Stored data
::::::

-- ==== Sys2Proof/Machine/Copy.lean ====
section
/-! DEFINITION. COPY_ELEMENT: tensor copies, multicasts and contributions, unit by unit (R251, R252, R255, R263, R305-R309,
R136). -/

namespace Sys2Proof.Machine

/-! ### The next unit's accesses -/

/-- Residual places of the unit (R308). -/
def residItems (d : CopyDesc) (e : Nat) : List Int :=
  if d.resid = 0 then [] else (List.range d.unit).map fun i => ((d.resid + 4 * (e + i) : Nat) : Int)

/-- The translations that a unit needs, in order: source, destination, residual read, residual write (R331).
(DEDUCED, log 49) -/
def unitAccesses (d : CopyDesc) (e : Nat) : List Acc :=
  (if d.skind = 2 then (d.src.items d.ext e d.unit).map fun p => ⟨p.1, .read, 0⟩ else []) ++
  (if d.dkind = 2 then (d.dst.items d.ext e d.unit).map fun p => ⟨p.1, .write, 1⟩ else []) ++
  (residItems d e).map (fun a => ⟨a, .resRead, 2⟩) ++ (residItems d e).map fun a => ⟨a, .resWrite, 2⟩

/-- The first access of a list that the micro-TLB does not resolve to a permitted place. -/
def State.firstBlocked (s : State) (core ctx : Nat) : List Acc → Option (Acc × Resolved)
  | [] => none
  | a :: as =>
    match s.resolve core ctx a with
    | .ok _ => s.firstBlocked core ctx as
    | r => some (a, r)

/-- The place of an address that the micro-TLB resolves. -/
def State.placeOf (s : State) (core ctx : Nat) (va : Int) (acc : Access) : Where :=
  match s.resolve core ctx ⟨va, acc, 0⟩ with
  | .ok w => w
  | _ => ⟨none, 0, false, false, false, false⟩

/-! ### Reading the unit -/

/-- A line of a local space that holds an error (R343). -/
def State.localBad (s : State) (k : TeamKey) (kind o : Nat) : Bool :=
  s.errors.contains (if kind = 1 then .tile k (o / 128) else .scratch k (o / 128))

/-- What reading a place of one side gives; local sides are read without consulting full/empty bits (R215). -/
def State.readSide (s : State) (T : Team) (g : Agent) (x : Side) (p : Int × Nat) : Rd × State :=
  if x.kind = 2 then
    let w := s.placeOf g.core g.ctx p.1 .read
    s.readAt g w.key w.off p.2
  else
    let o := p.1.toNat
    if s.localBad T.key x.kind o then (.bad (5 + x.kind) ⟨none, 0⟩ o, s)
    else (.ok ((T.store (x.kind == 1)).bytes.read o p.2), s)

/-- Reads places in order; every missing sector is asked for. -/
def State.readItems (T : Team) (g : Agent) (x : Side) : List (Int × Nat) → State → Rd × List Nat × State
  | [], s => (.ok [], [], s)
  | p :: ps, s =>
    match s.readSide T g x p with
    | (.bad c l o, s) => (.bad c l o, [], s)
    | (.wait, s) =>
      match State.readItems T g x ps s with
      | (.bad c q o, l, s) => (.bad c q o, l, s)
      | (_, l, s) => (.wait, l, s)
    | (.ok bs, s) =>
      match State.readItems T g x ps s with
      | (r, l, s) => (r, leNat bs :: l, s)

/-- Reads residual words at their homes; a peer's comes by a request and is kept for the unit (R308).
(DEDUCED, log 60) -/
def State.readResid (k : TeamKey) (c : Cmd) (g : Agent) : List Int → State → Rd × List Nat × State
  | [], s => (.ok [], [], s)
  | a :: as, s =>
    let w := s.placeOf g.core g.ctx a .resRead
    let here : Rd × State := match w.dev with
      | none => s.readHome g.core w.key w.off 4
      | some T =>
        match c.resid.find? fun x => x.1 == w.key && x.2.1 == w.off with
        | some x => (.ok x.2.2, s)
        | none =>
          let asked := s.fabric.out.any fun o => o.why == .residRead k c.seq w.key w.off
          if asked then (.wait, s)
          else
            let s := s.drainCore g.core
            if (s.coreAt g.core).wq.any fun q => q.key == w.key then (.wait, s)
            else (.wait, (s.yieldLine g.die w.key).produce (.residRead k c.seq w.key w.off) 3 c.relaxed T w.dpa g.ctx (.read 4))
    match here with
    | (.bad e q o, s) => (.bad e q o, [], s)
    | (.wait, s) =>
      match State.readResid k c g as s with
      | (.bad e q o, l, s) => (.bad e q o, l, s)
      | (_, l, s) => (.wait, l, s)
    | (.ok bs, s) =>
      match State.readResid k c g as s with
      | (r, l, s) => (r, leNat bs :: l, s)

/-! ### Converting the unit (R125-R128, R136, R308) -/

/-- The codes of n elements from the numbers read: pairs hold two (R114). -/
def unitCodes (bits : Nat) (l : List Nat) : List Nat :=
  if bits = 4 then l.flatMap fun b => [b % 16, b / 16 % 16] else l

/-- Zero point of run q of a row, from its byte. -/
def zeroOf (bits q byte : Nat) : Nat := if bits = 4 then (if q % 2 = 0 then byte % 16 else byte / 16 % 16) else byte

/-- The exact value of a code under a slot's scale and zero point (R113, R117, R118). -/
def codeValue (slot scale z code : Nat) : Num :=
  let fmt := slotCode slot
  let t := tgtOf fmt
  if isMx fmt then
    match t with
    | .flt f => mxValue f scale code
    | _ => t.decode code
  else if slotGroup slot ≠ 0 then groupValue t (fp16.decode scale) (if slotZp slot then z else 0) code
  else t.decode code

/-- The exact values of a unit's source elements. `q0` is the number of its first run in the row. -/
def unitValues (x : Side) (n q0 : Nat) (data scales zeros : List Nat) : List Num :=
  let codes := unitCodes x.bits data
  (List.range n).map fun i =>
    let q := if slotRun x.slot = 0 then 0 else i / slotRun x.slot
    codeValue x.slot ((scales[q]?).getD 0) (zeroOf x.bits (q0 + q) ((zeros[q]?).getD 0)) ((codes[i]?).getD 0)

/-- The mode of a slot's round field for element index E under a salt (R122, R124). -/
def engineMode (slot : Nat) (seed salt : Word) (e : Nat) : RMode :=
  match slotRound slot with
  | 0 => .rne | 1 => .rz | 2 => .rdn | 3 => .rup
  | _ => .sr (rngx (BitVec.ofNat 32 e) (BitVec.ofNat 32 (e / 2 ^ 32)) (seed ^^^ salt)).toNat

/-- What quantising a run gives: its codes with scale, zero point and flags; a plain format has neither. -/
def quantRun (slot : Nat) (mode : Nat → RMode) (xs : List Num) : Quant :=
  let fmt := slotCode slot
  if isMx fmt then
    match tgtOf fmt with
    | .flt f => quantMX f mode (slotSat slot) xs
    | _ => ⟨0, 0, [], 0⟩
  else if slotGroup slot ≠ 0 then quantGroup (fmtBits fmt) (slotZp slot) mode xs
  else
    let r := convertAll (tgtOf fmt) mode (slotSat slot) xs
    ⟨0, 0, r.1, r.2⟩

/-- Quantises n elements run by run. -/
def quantUnit (slot : Nat) (mode : Nat → RMode) (xs : List Num) : List Quant :=
  let run := if slotRun slot = 0 then xs.length else slotRun slot
  (List.range (xs.length / run)).map fun q => quantRun slot (fun i => mode (q * run + i)) ((xs.drop (q * run)).take run)

/-- y and the new residual of an element (R136); NV where x is a signalling NaN. -/
def residAdd (x : Num) (r : Nat) : Num × BitVec 5 :=
  let z := fp32.finish .rne (Num.add .rne x (fp32.decode r))
  (fp32.decode z.bits, flagIf fNV x.isSig)

def residNew (y q : Num) : Nat :=
  if y.isFin && q.isFin then (fp32.finish .rne (Num.sub .rne y q)).bits else 0

/-- The bytes of packed codes (R114). -/
def codeBytes (bits : Nat) (codes : List Nat) : List (List Byte) :=
  if bits = 4 then
    (List.range ((codes.length + 1) / 2)).map fun i => leBytes 1 ((codes[2 * i]?).getD 0 % 16 + 16 * ((codes[2 * i + 1]?).getD 0 % 16))
  else codes.map fun x => leBytes (bits / 8) x

/-- The zero points that are written with a unit: a 4-bit one waits for the second of its byte, or for the row's end.
Gives the writes and the one carried on.
(DEDUCED, log 51) -/
def zeroWrites (x : Side) (ext : List Nat) (e carry : Nat) : Nat → Nat → List Nat → List (Int × List Byte) × Nat
  | _, _, [] => ([], carry)
  | runs, q, z :: zs =>
    let a := x.zeroAt ext e
    let e' := e + slotRun x.slot
    if x.bits ≠ 4 then
      let r := zeroWrites x ext e' carry runs (q + 1) zs
      ((a, leBytes 1 z) :: r.1, r.2)
    else if q % 2 = 0 ∧ q + 1 < runs then zeroWrites x ext e' z runs (q + 1) zs
    else
      let b := if q % 2 = 0 then z else carry % 16 + 16 * z
      let r := zeroWrites x ext e' 0 runs (q + 1) zs
      ((a, leBytes 1 b) :: r.1, r.2)

/-- What a unit writes: destination bytes by place, residual words, flags and the carried zero point. -/
structure UnitOut where
  dst : List (Int × List Byte)
  resid : List Nat
  flags : BitVec 5
  carry : Nat
  deriving DecidableEq, Repr, Inhabited

/-- Converts a unit (R308, R136). -/
def convertUnit (d : CopyDesc) (seed salt : Word) (e carry : Nat) (xs : List Num) (res : List Nat) : UnitOut :=
  let x := d.dst
  let n := xs.length
  let ys := if d.resid = 0 then xs.map fun v => (v, (0 : BitVec 5)) else List.zipWith residAdd xs res
  let qs := quantUnit x.slot (fun i => engineMode x.slot seed salt (e + i)) (ys.map (·.1))
  let codes := qs.flatMap (·.codes)
  let run := if slotRun x.slot = 0 then n else slotRun x.slot
  let q0 := if slotRun x.slot = 0 then 0 else e % d.ext0 / slotRun x.slot
  let back (i : Nat) : Num :=
    let q := (qs[i / run]?).getD ⟨0, 0, [], 0⟩
    codeValue x.slot q.scale q.zero ((codes[i]?).getD 0)
  let news := if d.resid = 0 then [] else (List.range n).map fun i => residNew ((ys[i]?).getD (.nan false, 0)).1 (back i)
  let zs := if slotZp x.slot then zeroWrites x d.ext e carry (d.ext0 / run) q0 (qs.map (·.zero)) else ([], 0)
  ⟨(x.dataItems d.ext e n).map (·.1) |>.zip (codeBytes x.bits codes) |>.append
      (((x.scaleItems d.ext e n).map (·.1)).zip (qs.map fun q => leBytes (slotScaleBytes x.slot) q.scale)) |>.append zs.1,
    news, (ys.foldl (fun f y => f ||| y.2) 0) ||| (qs.foldl (fun f q => f ||| q.flags) 0), zs.2⟩

/-- A unit that is copied unchanged (R308). -/
def plainUnit (d : CopyDesc) (e : Nat) (data : List Nat) : UnitOut :=
  ⟨((d.dst.dataItems d.ext e d.unit).map (·.1)).zip (data.map fun x => leBytes d.esize x), [], 0, 0⟩

/-! ### Writing the unit -/

/-- The offset of an address from a contribution's base, modulo 2^56: a negative stride leads below the base (R305, R306).
(DEDUCED, log 50) -/
def contribOff (base : Nat) (a : Int) : Nat := ((a - base) % 2 ^ 56).toNat

/-- The 256-byte block of an offset, counted modulo 2^48 from the one that holds the base (R363). -/
def contribBlock (base off : Nat) : Nat := ((base + off) % 2 ^ 56 / 256 + 2 ^ 48 - base / 256) % 2 ^ 48

/-- The bytes a contribution has formed, by offset from its result area's base (R309). -/
def addContrib (base : Nat) (l : List (Nat × Byte)) (w : Int × List Byte) : List (Nat × Byte) :=
  (((List.range w.2.length).map fun i => contribOff base (w.1 + (i : Nat))).zip w.2).foldl (fun l p => aset l p.1 p.2) l

/-- Writes a place of the destination: local bytes in the team or every receiver that is there, which ends an error of the
line (R344), device bytes through the core's write queue (R214, R220, R263), a contribution's bytes to its pieces, with where
their block lies as it was translated (R309). -/
def State.writeDst (s : State) (k : TeamKey) (L : Launch) (c : Cmd) (d : CopyDesc) (g : Agent) (w : Int × List Byte) : State :=
  if d.op = 3 then
    let p := s.placeOf g.core g.ctx w.1 .write
    let block := contribBlock d.dbase (contribOff d.dbase w.1)
    s.modCmd k c.tag fun c => { c with
      contrib := addContrib d.dbase c.contrib w
      areas := aset c.areas block (p.dev.getD s.devno, p.dpa / 256 * 256) }
  else if d.dkind = 2 then
    let p := s.placeOf g.core g.ctx w.1 .write
    s.enqueue g p.key p.off w.2
  else
    let put (T : Team) : Team :=
      let st := T.store (d.dkind == 1)
      T.setStore (d.dkind == 1) { st with bytes := st.bytes.write w.1.toNat w.2 }
    (claimTeams L k c).foldl (fun s r =>
      (s.modTeam r put).clearError (if d.dkind = 1 then .tile r (w.1.toNat / 128) else .scratch r (w.1.toNat / 128))) s

/-- Fills what the destination's writes on peers need (R221); the flag says whether all is there. -/
def State.fillDst (s : State) (d : CopyDesc) (g : Agent) (ws : List (Int × List Byte)) : State × Bool :=
  if d.op = 3 ∨ d.dkind ≠ 2 then (s, true)
  else ws.foldl (fun x w =>
    let p := x.1.placeOf g.core g.ctx w.1 .write
    match x.1.fillFor g p.key p.off w.2.length with
    | (s, b) => (s, x.2 && b)) (s, true)

/-- Writes a residual word at its home; the flag says that an acknowledgement must come (R308, R361). -/
def State.writeResid (s : State) (k : TeamKey) (c : Cmd) (g : Agent) (a : Int) (x : Nat) : State × Bool :=
  let w := s.placeOf g.core g.ctx a .resWrite
  match w.dev with
  | none => (s.writeHome g.writer g.core w.key w.off (leBytes 4 x), false)
  | some T =>
    ((s.yieldLine g.die w.key).produce (.residWrite k c.tag) 3 c.relaxed T w.dpa g.ctx
      (.write ((List.range 4).zip (leBytes 4 x)) [(g.writer, lineMask 0 4)]), true)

::::::

AIM OF THE TASK –
Search the data above for the string "modulo" and return every line that has it.

COMPLETED TASK –
/-- The offset of an address from a contribution's base, modulo 2^56: a negative stride leads below the base (R305, R306).
/-- The 256-byte block of an offset, counted modulo 2^48 from the one that holds the base (R363). -/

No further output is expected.